_WHAT IS NEEDED_
From the line that contains "let s := codeLengths [7] 103" to the end of the entries, write out every line exactly, including both ends, and nothing more.

Collected data entries
======
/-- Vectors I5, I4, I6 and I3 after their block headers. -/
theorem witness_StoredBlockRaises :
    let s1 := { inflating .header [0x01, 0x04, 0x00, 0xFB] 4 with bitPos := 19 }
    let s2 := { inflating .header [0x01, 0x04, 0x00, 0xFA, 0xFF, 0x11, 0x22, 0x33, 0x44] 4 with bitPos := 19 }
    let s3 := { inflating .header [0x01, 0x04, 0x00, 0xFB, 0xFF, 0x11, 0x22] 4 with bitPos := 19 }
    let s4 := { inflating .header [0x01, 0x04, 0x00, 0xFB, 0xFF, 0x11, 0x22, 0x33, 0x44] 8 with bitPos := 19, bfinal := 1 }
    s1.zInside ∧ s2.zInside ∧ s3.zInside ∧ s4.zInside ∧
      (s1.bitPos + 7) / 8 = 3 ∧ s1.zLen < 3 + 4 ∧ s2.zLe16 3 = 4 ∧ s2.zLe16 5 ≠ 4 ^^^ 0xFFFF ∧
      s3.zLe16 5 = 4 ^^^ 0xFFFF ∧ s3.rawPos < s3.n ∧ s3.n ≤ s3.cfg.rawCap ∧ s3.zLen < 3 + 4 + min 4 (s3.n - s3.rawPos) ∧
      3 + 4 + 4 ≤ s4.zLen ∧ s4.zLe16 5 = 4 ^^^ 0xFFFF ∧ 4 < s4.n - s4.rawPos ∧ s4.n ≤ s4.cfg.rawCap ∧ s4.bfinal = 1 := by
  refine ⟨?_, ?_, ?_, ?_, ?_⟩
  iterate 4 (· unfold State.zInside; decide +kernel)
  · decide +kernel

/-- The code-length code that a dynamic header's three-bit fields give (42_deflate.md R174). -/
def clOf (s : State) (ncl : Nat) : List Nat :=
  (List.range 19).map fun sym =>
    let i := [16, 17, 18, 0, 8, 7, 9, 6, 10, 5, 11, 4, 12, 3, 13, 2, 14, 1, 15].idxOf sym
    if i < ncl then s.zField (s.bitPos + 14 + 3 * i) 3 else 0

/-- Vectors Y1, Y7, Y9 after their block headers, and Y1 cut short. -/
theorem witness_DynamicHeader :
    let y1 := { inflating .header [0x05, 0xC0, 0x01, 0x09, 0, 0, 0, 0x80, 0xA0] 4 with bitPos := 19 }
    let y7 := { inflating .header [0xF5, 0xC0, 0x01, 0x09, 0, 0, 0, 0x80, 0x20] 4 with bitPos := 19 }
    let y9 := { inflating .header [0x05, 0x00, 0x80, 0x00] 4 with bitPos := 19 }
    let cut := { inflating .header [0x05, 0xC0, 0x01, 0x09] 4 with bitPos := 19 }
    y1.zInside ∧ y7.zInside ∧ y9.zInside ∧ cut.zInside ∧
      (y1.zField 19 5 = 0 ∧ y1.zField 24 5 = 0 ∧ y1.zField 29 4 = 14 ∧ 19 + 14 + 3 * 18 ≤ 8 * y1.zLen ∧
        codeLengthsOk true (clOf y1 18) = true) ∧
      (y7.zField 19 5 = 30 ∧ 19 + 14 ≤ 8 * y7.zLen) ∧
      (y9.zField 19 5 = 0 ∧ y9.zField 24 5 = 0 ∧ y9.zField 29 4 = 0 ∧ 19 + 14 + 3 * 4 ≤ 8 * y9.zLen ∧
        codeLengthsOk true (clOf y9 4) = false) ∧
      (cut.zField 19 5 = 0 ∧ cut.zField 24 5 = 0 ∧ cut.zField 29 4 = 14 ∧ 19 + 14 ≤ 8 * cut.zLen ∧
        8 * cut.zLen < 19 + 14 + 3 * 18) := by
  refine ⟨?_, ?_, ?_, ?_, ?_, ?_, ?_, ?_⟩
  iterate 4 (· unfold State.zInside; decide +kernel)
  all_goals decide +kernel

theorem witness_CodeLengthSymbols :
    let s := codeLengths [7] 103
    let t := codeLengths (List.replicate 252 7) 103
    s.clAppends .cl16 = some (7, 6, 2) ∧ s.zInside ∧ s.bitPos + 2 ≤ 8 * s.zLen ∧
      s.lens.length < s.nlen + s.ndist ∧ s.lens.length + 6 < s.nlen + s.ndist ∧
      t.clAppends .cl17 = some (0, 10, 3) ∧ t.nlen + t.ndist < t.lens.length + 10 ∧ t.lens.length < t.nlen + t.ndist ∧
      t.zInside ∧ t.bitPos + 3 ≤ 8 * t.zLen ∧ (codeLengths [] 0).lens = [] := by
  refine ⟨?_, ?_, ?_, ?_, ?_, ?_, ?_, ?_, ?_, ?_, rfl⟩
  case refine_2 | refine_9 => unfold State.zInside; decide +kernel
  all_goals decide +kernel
======
_TASK RESULT_
    let s := codeLengths [7] 103
    let t := codeLengths (List.replicate 252 7) 103
    s.clAppends .cl16 = some (7, 6, 2) ∧ s.zInside ∧ s.bitPos + 2 ≤ 8 * s.zLen ∧
      s.lens.length < s.nlen + s.ndist ∧ s.lens.length + 6 < s.nlen + s.ndist ∧
      t.clAppends .cl17 = some (0, 10, 3) ∧ t.nlen + t.ndist < t.lens.length + 10 ∧ t.lens.length < t.nlen + t.ndist ∧
      t.zInside ∧ t.bitPos + 3 ≤ 8 * t.zLen ∧ (codeLengths [] 0).lens = [] := by
  refine ⟨?_, ?_, ?_, ?_, ?_, ?_, ?_, ?_, ?_, ?_, rfl⟩
  case refine_2 | refine_9 => unfold State.zInside; decide +kernel
  all_goals decide +kernel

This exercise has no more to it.